# [Saved data entries]

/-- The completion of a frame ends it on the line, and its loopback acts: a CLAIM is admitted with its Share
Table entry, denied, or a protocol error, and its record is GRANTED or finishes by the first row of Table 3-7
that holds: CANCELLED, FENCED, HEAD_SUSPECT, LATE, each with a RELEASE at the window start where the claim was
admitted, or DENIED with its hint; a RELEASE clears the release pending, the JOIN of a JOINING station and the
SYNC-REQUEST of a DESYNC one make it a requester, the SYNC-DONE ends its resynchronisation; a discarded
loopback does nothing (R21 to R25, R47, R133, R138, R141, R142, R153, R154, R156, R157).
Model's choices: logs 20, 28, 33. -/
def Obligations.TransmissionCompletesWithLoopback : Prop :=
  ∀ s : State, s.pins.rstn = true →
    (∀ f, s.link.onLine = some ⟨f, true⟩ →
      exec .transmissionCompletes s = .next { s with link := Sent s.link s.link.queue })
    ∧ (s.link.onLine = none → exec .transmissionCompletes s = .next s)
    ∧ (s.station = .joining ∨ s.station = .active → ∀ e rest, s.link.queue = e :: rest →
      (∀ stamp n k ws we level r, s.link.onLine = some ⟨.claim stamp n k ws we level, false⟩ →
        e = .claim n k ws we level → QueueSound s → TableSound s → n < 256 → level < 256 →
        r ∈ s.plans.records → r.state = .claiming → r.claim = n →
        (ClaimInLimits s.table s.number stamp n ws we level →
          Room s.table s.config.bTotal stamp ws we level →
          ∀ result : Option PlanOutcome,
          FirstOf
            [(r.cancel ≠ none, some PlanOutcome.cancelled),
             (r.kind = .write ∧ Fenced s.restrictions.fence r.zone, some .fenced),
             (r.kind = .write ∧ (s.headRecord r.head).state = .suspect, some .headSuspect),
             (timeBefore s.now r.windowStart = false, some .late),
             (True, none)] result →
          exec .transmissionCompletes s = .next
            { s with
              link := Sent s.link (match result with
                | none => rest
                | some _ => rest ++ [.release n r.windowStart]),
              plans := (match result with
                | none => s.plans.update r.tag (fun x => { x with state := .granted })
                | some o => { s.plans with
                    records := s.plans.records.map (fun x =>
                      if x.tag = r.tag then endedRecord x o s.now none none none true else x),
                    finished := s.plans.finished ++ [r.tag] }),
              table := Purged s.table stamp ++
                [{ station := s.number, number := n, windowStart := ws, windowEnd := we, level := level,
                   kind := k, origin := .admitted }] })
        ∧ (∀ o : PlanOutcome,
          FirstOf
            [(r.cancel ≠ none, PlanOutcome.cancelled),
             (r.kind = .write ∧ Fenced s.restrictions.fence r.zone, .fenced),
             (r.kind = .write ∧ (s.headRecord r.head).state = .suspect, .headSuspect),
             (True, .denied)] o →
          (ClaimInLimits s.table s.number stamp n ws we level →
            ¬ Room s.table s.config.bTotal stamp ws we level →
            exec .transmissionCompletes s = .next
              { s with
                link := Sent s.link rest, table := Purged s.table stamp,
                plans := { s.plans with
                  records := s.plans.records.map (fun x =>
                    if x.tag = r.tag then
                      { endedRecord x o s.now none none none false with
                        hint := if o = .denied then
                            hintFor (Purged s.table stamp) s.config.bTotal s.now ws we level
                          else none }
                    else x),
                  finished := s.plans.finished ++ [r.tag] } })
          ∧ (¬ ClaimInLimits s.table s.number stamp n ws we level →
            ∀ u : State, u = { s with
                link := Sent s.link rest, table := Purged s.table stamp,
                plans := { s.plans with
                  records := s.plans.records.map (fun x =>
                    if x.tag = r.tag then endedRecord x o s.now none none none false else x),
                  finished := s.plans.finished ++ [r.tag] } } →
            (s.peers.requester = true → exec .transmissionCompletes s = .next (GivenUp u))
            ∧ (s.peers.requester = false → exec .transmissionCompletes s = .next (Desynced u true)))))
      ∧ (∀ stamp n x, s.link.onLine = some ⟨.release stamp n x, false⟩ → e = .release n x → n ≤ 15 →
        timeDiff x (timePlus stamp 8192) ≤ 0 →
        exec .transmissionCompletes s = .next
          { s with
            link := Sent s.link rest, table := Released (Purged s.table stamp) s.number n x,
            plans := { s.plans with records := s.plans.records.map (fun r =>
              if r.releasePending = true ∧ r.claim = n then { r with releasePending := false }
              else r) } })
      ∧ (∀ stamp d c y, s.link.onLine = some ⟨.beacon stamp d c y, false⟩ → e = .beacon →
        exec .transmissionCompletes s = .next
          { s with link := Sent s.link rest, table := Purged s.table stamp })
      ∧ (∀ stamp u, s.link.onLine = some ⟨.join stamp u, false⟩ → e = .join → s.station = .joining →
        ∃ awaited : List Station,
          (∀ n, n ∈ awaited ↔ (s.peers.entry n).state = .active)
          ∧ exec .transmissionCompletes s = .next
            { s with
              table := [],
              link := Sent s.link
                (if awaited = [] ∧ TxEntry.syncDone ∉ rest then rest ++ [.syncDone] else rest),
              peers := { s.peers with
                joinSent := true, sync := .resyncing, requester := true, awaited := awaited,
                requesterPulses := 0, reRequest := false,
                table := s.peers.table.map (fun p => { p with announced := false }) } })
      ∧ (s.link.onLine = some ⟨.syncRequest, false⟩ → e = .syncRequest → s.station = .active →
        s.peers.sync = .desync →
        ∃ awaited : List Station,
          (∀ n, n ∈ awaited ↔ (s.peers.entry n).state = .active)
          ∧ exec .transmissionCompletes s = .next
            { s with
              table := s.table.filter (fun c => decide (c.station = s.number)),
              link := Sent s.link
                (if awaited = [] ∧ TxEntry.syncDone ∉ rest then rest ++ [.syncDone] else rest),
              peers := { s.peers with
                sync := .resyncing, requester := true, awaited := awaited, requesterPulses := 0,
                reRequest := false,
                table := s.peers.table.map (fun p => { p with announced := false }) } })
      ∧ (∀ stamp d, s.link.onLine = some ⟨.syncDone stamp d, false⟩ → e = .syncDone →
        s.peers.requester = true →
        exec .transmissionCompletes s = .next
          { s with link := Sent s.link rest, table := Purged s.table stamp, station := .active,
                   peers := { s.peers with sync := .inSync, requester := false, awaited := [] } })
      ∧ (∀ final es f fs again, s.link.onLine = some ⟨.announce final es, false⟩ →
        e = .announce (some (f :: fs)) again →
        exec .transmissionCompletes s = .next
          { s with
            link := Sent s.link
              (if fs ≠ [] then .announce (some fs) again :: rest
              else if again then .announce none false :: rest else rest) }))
==
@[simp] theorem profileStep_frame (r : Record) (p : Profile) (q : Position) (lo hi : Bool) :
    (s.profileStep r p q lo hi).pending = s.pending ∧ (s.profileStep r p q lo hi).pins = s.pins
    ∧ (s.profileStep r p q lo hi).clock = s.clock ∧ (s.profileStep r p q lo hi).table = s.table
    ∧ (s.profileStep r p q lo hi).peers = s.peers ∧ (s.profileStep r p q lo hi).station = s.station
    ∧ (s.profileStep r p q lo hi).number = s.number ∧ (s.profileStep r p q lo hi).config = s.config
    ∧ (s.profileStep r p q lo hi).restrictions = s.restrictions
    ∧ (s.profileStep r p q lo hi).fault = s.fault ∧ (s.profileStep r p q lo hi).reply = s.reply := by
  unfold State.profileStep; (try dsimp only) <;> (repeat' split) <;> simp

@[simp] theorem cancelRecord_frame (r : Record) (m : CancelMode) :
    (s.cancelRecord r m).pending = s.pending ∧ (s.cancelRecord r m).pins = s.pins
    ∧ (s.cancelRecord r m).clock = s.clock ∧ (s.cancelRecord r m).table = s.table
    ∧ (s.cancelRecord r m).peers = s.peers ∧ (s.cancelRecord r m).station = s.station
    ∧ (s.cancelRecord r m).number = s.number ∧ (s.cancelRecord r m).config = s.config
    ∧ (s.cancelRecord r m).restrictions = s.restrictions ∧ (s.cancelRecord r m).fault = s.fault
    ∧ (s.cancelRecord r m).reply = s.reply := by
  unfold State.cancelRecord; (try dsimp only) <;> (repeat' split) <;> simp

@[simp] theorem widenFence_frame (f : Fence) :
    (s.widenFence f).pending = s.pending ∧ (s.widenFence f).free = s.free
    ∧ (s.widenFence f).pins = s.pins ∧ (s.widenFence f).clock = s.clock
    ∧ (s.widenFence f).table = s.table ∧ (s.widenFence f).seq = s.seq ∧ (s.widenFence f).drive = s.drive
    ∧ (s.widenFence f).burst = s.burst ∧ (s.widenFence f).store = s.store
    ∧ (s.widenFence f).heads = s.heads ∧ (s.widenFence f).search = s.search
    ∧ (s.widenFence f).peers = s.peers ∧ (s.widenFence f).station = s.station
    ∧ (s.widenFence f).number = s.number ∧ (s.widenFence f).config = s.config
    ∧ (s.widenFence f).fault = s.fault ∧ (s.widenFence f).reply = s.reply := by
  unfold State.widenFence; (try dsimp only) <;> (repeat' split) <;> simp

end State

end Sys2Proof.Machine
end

# [WHAT TO DO]
What lines in the data above contain the word "ClaimInLimits"? Show them all.

# [RESULT FOR THIS EXERCISE]
        (ClaimInLimits s.table s.number stamp n ws we level →
          (ClaimInLimits s.table s.number stamp n ws we level →
          ∧ (¬ ClaimInLimits s.table s.number stamp n ws we level →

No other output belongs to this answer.